May 28, 2010 By Laura

I’m having the pre-book jitters, in a big way.

The thing about writing a memoir is that when you’re writing it, alone in your office, you get obsessed with trying to strip things down to an essential emotional truth, more naked than naked. It doesn’t matter, because there you are alone in your office with nothing but a dirty coffee cup staring back at you. Who cares if you’re naked.

Then it hits you that the damn thing is going to published. That people are going to read it. Your mom is going to read it. The guys you dated and gave fake names to and then described in the book may read it. Friends you went to high school and college with are going to read it. People you don’t know are going to read it and cast judgment on you. They will compare your book with Eat, Pray, Love, even though you wrote your first memoir before Elizabeth Gilbert wrote hers. They will call it “chicklit.”

Then you will want to call up an airline and book a ticket somewhere far, far away, which is your usual antidote to any kind of stress.

Instead, you have to stick around, send out emails announcing the book, do all the social media networking that is required these days, and pray someone buys the book. You have to write targeted Facebook ads and personal essays that tie in with the book and go on the radio and try to explain just what the heck you were trying to say.

It’s all overwhelming. The thought of being so emotionally naked in just a few days is freaking me out.

So tonnight I went to yoga with a friend, which was calming. Then, since we were nearby, we went to my favorite restaurant in San Francisco.

Here’s another time when I ought to keep things to myself, but instead I am spilling the truth about something that ought to be kept private. My favorite restaurant in San Francisco: La Ciccia.

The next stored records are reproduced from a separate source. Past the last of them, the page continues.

/-- Effective fields: an RCB laid over its parent's. -/
def Eff.laidOn (e : Eff) (x : Nat) : Eff :=
  let o (k : Nat) : Bool := x.testBit (96 + k)
  let e := { e with rid := field x 79 64, chain := field x 79 64 :: e.chain }
  let e := if o 0 then { e with pin := x.testBit 80 } else e
  let e := if o 1 then { e with check := x.testBit 81 } else e
  let e := if o 2 then { e with inject := x.testBit 82 } else e
  let e := if o 3 then { e with prio := field x 90 88 } else e
  let e := if o 4 then { e with lattol := field x 159 128 } else e
  let e := if o 5 then { e with fdom := field x 175 160 } else e
  let b : Nat × Nat × Nat × Nat := if o 6 then (field x 223 192, field x 255 224, field x 287 256, field x 319 288)
    else match e.budgets with | y :: _ => y.2 | [] => (0, 0, 0, 0)
  let e := { e with budgets := (field x 79 64, b) :: e.budgets }
  let e := if o 7 then { e with
      ceil := field x 363 362, nbat := field x 361 359, share := field x 358 352, h := field x 338 335, w := field x 334 331,
      y0 := field x 330 327, x0 := field x 326 324, diemask := field x 323 320 } else e
  let e := if o 8 then { e with sysring := BitVec.ofNat 64 (field x 447 384) } else e
  if o 9 then { e with tmrgrant := field x 451 448, cirq := field x 479 464 } else e

/-- The fields of the core set are in the ranges of their map; a region of which one is not is invalid (log 68). -/
def Eff.ranges (e : Eff) : Bool :=
  1 ≤ e.w && e.w ≤ 8 && 1 ≤ e.h && e.h ≤ 12 && e.x0 + e.w ≤ 8 && e.y0 + e.h ≤ 12 && e.nbat ≤ 4 && e.share ≤ 64

/-- The effective fields of a region; none when it is invalid. At most 16 parents. -/
def State.resolve (s : State) (d rid : Nat) : Option Eff :=
  match (s.regtab.find? rid).bind (s.rcbChain d 17) with
  | none => none
  | some l =>
    let e := l.reverse.foldl Eff.laidOn { rid }
    if e.ranges && (l.map (fun x => field x 79 64)).head? = some rid then some e else none

/-- A core lies in a region's core set. -/
def Eff.hasCore (e : Eff) (c : Nat) : Bool :=
  let k := c % 96
  e.diemask.testBit (c / 96) && e.x0 ≤ k % 8 && k % 8 < e.x0 + e.w && e.y0 ≤ k / 8 && k / 8 < e.y0 + e.h

/-- The cores of a region. -/
def Eff.cores (e : Eff) : List Nat := (List.range Config.numCores).filter e.hasCore

/-- What a region has in use: blocks, granules, tiles, B-store granules (22 R378). -/
def State.useOf (s : State) (rid : Nat) : Nat × Nat × Nat × Nat :=
  s.blocks.foldl (fun u b =>
    match s.launch? b.2.launch with
    | some l => if b.2.saved.isNone && l.eff.chain.contains rid then
        (u.1 + 1, u.2.1 + b.2.grans, u.2.2.1 + b.2.tiles.length, u.2.2.2 + b.2.bgrans) else u
    | none => u) (0, 0, 0, 0)

/-- Do `n` blocks of some needs fit within every budget, beside what is in use? -/
def Eff.within (e : Eff) (use : Nat → Nat × Nat × Nat × Nat) (n grans tiles bgrans : Nat) : Bool :=
  e.budgets.all (fun b =>
    let u := use b.1
    u.1 + n ≤ b.2.1 && u.2.1 + n * grans ≤ b.2.2.1 && u.2.2.1 + n * tiles ≤ b.2.2.2.1 && u.2.2.2 + n * bgrans ≤ b.2.2.2.2)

“La Ciccia” means a full, happy, chubby belly, which is the perfect antidote to stress. We popped in to the restaurant and Massimo and Lorela made us feel right at home, speaking in Italian, greeting us like family. All my worries melted away with a glass of prosecco and the anticipation of a Sardinian meal.

We were just going to have appetizers, but one thing led to another. There were grilled sardines on the menu, for instance. And there was spaghetti with bottarga. When there’s spaghetti with bottarga on the menu, there is no way to say no. Then there was tuna with an olive sauce. And carta da musica, the flatbread with rosemary that is famous in Sardinia. Massimo brought out some housemade spaghetti with tuna conserva, just because he knew I would like it, and I did; I nearly swooned. He also brought some fresh ricotta and some little hot pepperoncini with tuna stuffed inside, along with some cherry tomatoes with little anchovies…I was transported to Sardinia. WE had vermentino, we had cannonau, we had a wonderful time.

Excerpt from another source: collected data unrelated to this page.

/-- One request presented again, for its lanes that still stand at its instruction: they go on where they were to go on, and their words are found
anew. Of the other lanes the access is gone. -/
def State.presentOne (s : State) (key : Nat) (b : Block) (x : Req × List (Nat × DWord)) : State :=
  match s.group? key with
  | none => s
  | some g =>
    let r := x.1
    let core := coreOf key
    let stands := x.2.filter (fun y => !(g.lane y.1).exited && (g.lane y.1).pc == r.pc)
    let lost := x.2.filter (fun y => !stands.contains y)
    let g := stands.foldl (fun g y => g.setLane y.1 { g.lane y.1 with pc := y.2 }) g
    let g := lost.foldl (fun g y => g.setLane y.1 { g.lane y.1 with
      pend := (regsOf r.dst 1).foldl dropOne (g.lane y.1).pend, wait := if (g.lane y.1).wait == .word then .none else (g.lane y.1).wait }) g
    let accs : List Acc := (r.accs.filter (fun a => stands.any (fun y => y.1 == a.lane))).map (fun a =>
      match s.scratch b a.ga with
      | some loc => { a with loc }
      | none => { a with st := .done, fail := some (Cause.window .read) })
    let s := s.putGroup key g
    if accs = [] then s
    else
      let c := s.core core
      let reqs := match c.reqs.find? (fun q => q.id == r.id) with
        | some q => c.reqs.map (fun p => if p.id == r.id then { q with accs := q.accs ++ accs, lanes := q.lanes ||| accLanes accs } else p)
        | none => c.reqs ++ [{ r with key, accs, lanes := accLanes accs, st := if r.st == .held then .held else .queued }]
      (s.putCore core { c with reqs }).addDue [.serve core r.id, .answer core r.id]

/-- The withdrawn accesses of a group presented again, in the order in which it made them. -/
def State.presentAgain (s : State) (key : Nat) : State :=
  match s.group? key with
  | none => s
  | some g =>
    match s.block? g.blk with
    | none => s
    | some b => g.withdrawn.foldl (fun s x => s.presentOne key b x) (s.putGroup key { g with withdrawn := [] })

/-- Can a group issue: it holds a baton and has an eligible lane (04 R99)? -/
def Group.canIssue (g : Group) : Bool := g.baton.isSome && g.eligible != 0

/-- The trap of the oldest denied store of a group that cannot issue, raised where its lowest live lane stands (04 R99). -/
def State.raiseDenied (s : State) (key : Nat) : State :=
  match s.group? key with
  | none => s
  | some g =>
    let s := s.withdrawSleep key g.blk
    match s.group? key with
    | none => s
    | some g =>
      match g.denied with
      | [] => s
      | a :: rest =>
        let pc := match lowest g.live with | some l => (g.lane l).pc | none => 0
        s.putGroup key { (g.raise { cause := Cause.global .write, pc, addr := a, lanes := maskOf (fun l => !(g.lane l).exited && (g.lane l).pc == pc) }) with
          denied := rest }

/-- A group resumed: a store denied meanwhile traps at once when the group cannot issue; else its withdrawn accesses are presented again (04 R99). -/
def State.goAgain (s : State) (key : Nat) : State :=
  match s.group? key with
  | none => s
  | some g => if g.denied != [] && !g.canIssue then s.raiseDenied key else s.presentAgain key

/-! ## Table generations (23 R394) -/

/-- A write to TSYNC: TGEN advances on every die, and an invalidation goes to every core. -/
def execTsync (_die : Nat) (v : DWord) (s : State) : Host.Outcome State Fault Refusal :=
  let gen := s.tgen + 1
  let s := { s with tgen := gen }
  .next ((List.range Config.numCores).foldl (fun (s : State) c =>
    (s.putCore c { s.core c with invals := (s.core c).invals ++ [(gen, v)] }).addDue [.inval c]) s)

/-- A faulted group resumed: its withdrawn accesses are presented again; but a store denied meanwhile traps at once when the group cannot issue, and a lane
whose PC is no instruction start raises BADTGT (04 R99, 08 R190, 23 R399). Before its core has observed the generation that the group depends on, no line
is looked at: the lanes land once it has (23 R395). -/
def State.landGroup (s : State) (key : Nat) : State :=
  match s.group? key with
  | none => s
  | some g =>
    match g.land, g.fault.isNone && genSeen (s.core (coreOf key)).observed g.tgen with
    | some m, true =>
      let s := s.putGroup key { g with land := none }
      match (lanesOf m).filter (fun l => !s.targetOk (coreOf key) (s.fetchRoot g) false (g.lane l).pc) with
      | [] => s.goAgain key
      | l :: ls =>
        let pc := (g.lane l).pc
        let s := s.putGroup key ({ g with land := none }.raise { cause := Cause.badtgt, pc, addr := pc, lanes := maskIn ((l :: ls).filter (fun k => (g.lane k).pc == pc)) })
        -- a group that holds a baton is faulted at the end of its slice's cycle
        if g.baton.isSome then s else s.becomeFaulted key
    | _, _ => s

/-- TLB_INVALIDATION: the oldest invalidation of a core is applied: matching entries leave its TLBs and its die's walk cache, lines fetched through
them leave its instruction cache, and its observed generation is the invalidation's. -/
def execTlbInvalidation (core : Nat) (s : State) : Host.Outcome State Fault Refusal :=
  let c := s.core core
  .next (match c.invals with
    | [] => s
    | (gen, root) :: rest =>
      let d := dieOf core
      let s := s.putCore core { c with
        invals := rest, observed := gen, tlb1 := dropRoot c.tlb1 root, tlb := dropRoot c.tlb root
        icache := if root = 0 then [] else c.icache.filter (fun x => x.1 != root) }
      let s := s.putDie d { s.die d with wcache := dropRoot (s.die d).wcache root }
      (s.groups.filter (fun g => coreOf g.1 == core && g.2.land.isSome)).foldl (fun s g => s.landGroup g.1) s)

/-- TGENDONE: the lowest observed generation over all cores (23 R394). -/
def State.tgenDone (s : State) : Word :=
  (List.range Config.numCores).foldl (fun m c => let o := (s.core c).observed; if genSeen o m then m else o) (s.core 0).observed

/-! ## Trap records (23 R398) -/

/-- A trap record as a number of 512 bits. -/
def TrapRec.record (r : TrapRec) : Nat :=
  let t := r.trap
  t.origpc.toNat * 2 ^ 448 + t.addr.toNat * 2 ^ 384 + t.pc.toNat * 2 ^ 320 + r.time % 2 ^ 64 * 2 ^ 256 + t.lanes.toNat * 2 ^ 224
    + t.info.toNat * 2 ^ 192 + r.ticket % 2 ^ 32 * 2 ^ 160 + r.region % 2 ^ 16 * 2 ^ 144 + r.queue % 2 ^ 6 * 2 ^ 138
    + coreOf r.key % 2 ^ 9 * 2 ^ 129 + sliceOf r.key % 6 * 2 ^ 126 + slotOf r.key * 2 ^ 122 + r.dispo % 4 * 2 ^ 10
    + (if t.cons then 2 ^ 9 else 0) + t.cause % 2 ^ 9

/-- The record to be written next: of the earliest core cycle, and within it by core, slice and slot. -/
def nextTrap (l : List TrapRec) : Option TrapRec :=
  l.foldl (fun m x => match m with
    | none => some x
    | some y => if x.cyc < y.cyc || (x.cyc == y.cyc && x.key < y.key) then some x else some y) none

/-- Is a trap one that is found before issue, by fetch or decode (08 R206, R207)? -/
def earlyCause (c : Nat) : Bool := c < 0x080 || (c < 0x0C0 && c % 4 = 3) || c == Cause.barnum || c == Cause.nograph || c == Cause.nodenum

I was with my friend Cecilia, a size 0, who managed to put away half a plate of the tuna conserva before an entire portion of the spaghetti with bottarga. After the main dish, Massimo brought over some gelato he’s working on: one with bottarga, another with goat cheese and fig, and another with malvasia and dried prunes. The bottarga gelato was interesting–how often do you get a fish aftertaste with gelato? The others were perfectly sweet and balanced.

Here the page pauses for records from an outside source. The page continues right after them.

-- ==== Sys2Proof/Machine/Links.lean ====
section
/-! DEFINITION. Fabric links, their injectors, reproducible collectives and attestation quotes (spec 26). -/

namespace Sys2Proof.Machine

open Sys2Proof

/-! ## Links (26 R452-R455). Package link l is link l mod 4 of die l / 4. -/

/-- A link. -/
def State.link (s : State) (l : Nat) : Link := SMap.get {} (s.die (l / 4)).links (l % 4)
/-- A link replaced; source 19 of its die is asserted while an EVT bit is set (26 R455). -/
def State.putLink (s : State) (l : Nat) (x : Link) : State :=
  let d := s.die (l / 4)
  let links := d.links.put (l % 4) x
  (s.putDie (l / 4) { d with links }).setWired (l / 4) 19 (links.any (fun y => y.2.evt))

/-- Fields of FINJCTL. -/
def Link.armed (x : Link) : Bool := x.finjctl.getLsbD 0
def Link.finj (x : Link) (hi lo : Nat) : Nat := field x.finjctl.toNat hi lo

/-- A direction of a link: into the package, or out of it. -/
def Link.dir (x : Link) (inn : Bool) : LinkDir := if inn then x.into else x.out
/-- A direction replaced. -/
def Link.putDir (x : Link) (inn : Bool) (y : LinkDir) : Link := if inn then { x with into := y } else { x with out := y }

/-- Does the link carry flits? -/
def Link.carries (x : Link) : Bool := x.up && !x.training

/-- A flit put on the wire of a direction, once what an injector holds has gone. -/
def LinkDir.put (y : LinkDir) (now : Nat) (f : Nat × DWord) (lanes hurt : BitVec 8) (held : Nat) : LinkDir :=
  let due := max now y.gate + held
  { y with wire := y.wire ++ [{ num := f.1, pay := f.2, hurt, lanes, due }], gate := due }

/-- A flit sent: going out, the injector counts it, and acts on the Nth: it damages the lane's share, or holds the flit, and those behind it, for
DELAY × 16 ticks (26 R457). -/
def Link.transmit (x : Link) (inn : Bool) (now : Nat) (f : Nat × DWord) : Link :=
  let lane := x.finj 8 6
  if inn || !x.armed || !x.lanes.getLsbD lane then x.putDir inn ((x.dir inn).put now f x.lanes 0 0)
  else
    let n := x.finjcnt + 1
    if n.toNat = x.finj 47 32 then
      let delay := x.finj 5 4 = 2
      { x with
        out := x.out.put now f x.lanes (if delay then 0 else 1 <<< lane) (if delay then 16 * x.finj 31 16 else 0), evt := true
        finjcnt := if x.finj 1 1 = 1 then 0 else n, finjctl := if x.finj 1 1 = 1 then x.finjctl else x.finjctl &&& ~~~1 }
    else { x with out := x.out.put now f x.lanes 0 0, finjcnt := n }

/-- A message given the next number and sent, and kept until it is acknowledged. -/
def Link.sendNew (x : Link) (inn : Bool) (now : Nat) (pay : DWord) : Link :=
  let y := x.dir inn
  (x.putDir inn { y with
    heard := if y.retry.isEmpty then now else y.heard, next := (y.next + 1) % 4096, retry := y.retry ++ [(y.next, pay)] }).transmit inn now (y.next, pay)

/-- Messages that wait are sent while the link carries flits and fewer than 256 are unacknowledged. -/
def Link.pump (x : Link) (inn : Bool) (now : Nat) : Nat → Link
  | 0 => x
  | k + 1 =>
    let y := x.dir inn
    match y.waiting with
    | m :: rest => if x.carries && y.retry.length < 256 then ((x.putDir inn { y with waiting := rest }).sendNew inn now m).pump inn now k else x
    | [] => x

/-- Unacknowledged flits of a direction sent again, in sequence order; a flit that an injector holds does not hold them. -/
def Link.resend (x : Link) (inn : Bool) (now : Nat) : Link :=
  if !x.carries then x
  else (x.dir inn).retry.foldl (fun x f => { x.transmit inn now f with rply := (x.rply + 1) % 2 ^ 64 }) (x.putDir inn { x.dir inn with heard := now, gate := now })

/-- Flits below a number leave the retry buffer. -/
def LinkDir.acked (y : LinkDir) (n now : Nat) : LinkDir :=
  let keep := y.retry.filter (fun f => (f.1 + 4096 - n) % 4096 < 2048)
  { y with retry := keep, heard := if keep.length < y.retry.length then now else y.heard }

/-- FLIT_SEND: a message for a direction of the link. -/
def execFlitSend (d : LinkEnd) (pay : DWord) (s : State) : Host.Outcome State Fault Refusal :=
  let x := s.link d.link
  let y := x.dir d.inn
  .next (s.putLink d.link ((x.putDir d.inn { y with waiting := y.waiting ++ [pay] }).pump d.inn s.now (y.waiting.length + 1)))

/-- CRC errors of a lane within the last 1 ms. -/
def Link.errors (x : Link) (now lane : Nat) : Nat := ((SMap.get [] x.errs lane).filter (fun t => now < t + 14000000)).length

The atmosphere at La Ciccia is so friendly and unpretentious, and the food is so good, that I was in Sardinia for a few hours this evening, where nobody speaks English, and nobody is going to read a new memoir coming out on Tuesday. On Tuesday, I’m sure my dread will be replaced with good cheer, since I’m fortunate to have so many friends and well-wishers in my life, but for today, I was happy to escape to Sardinia, right here in San Francisco.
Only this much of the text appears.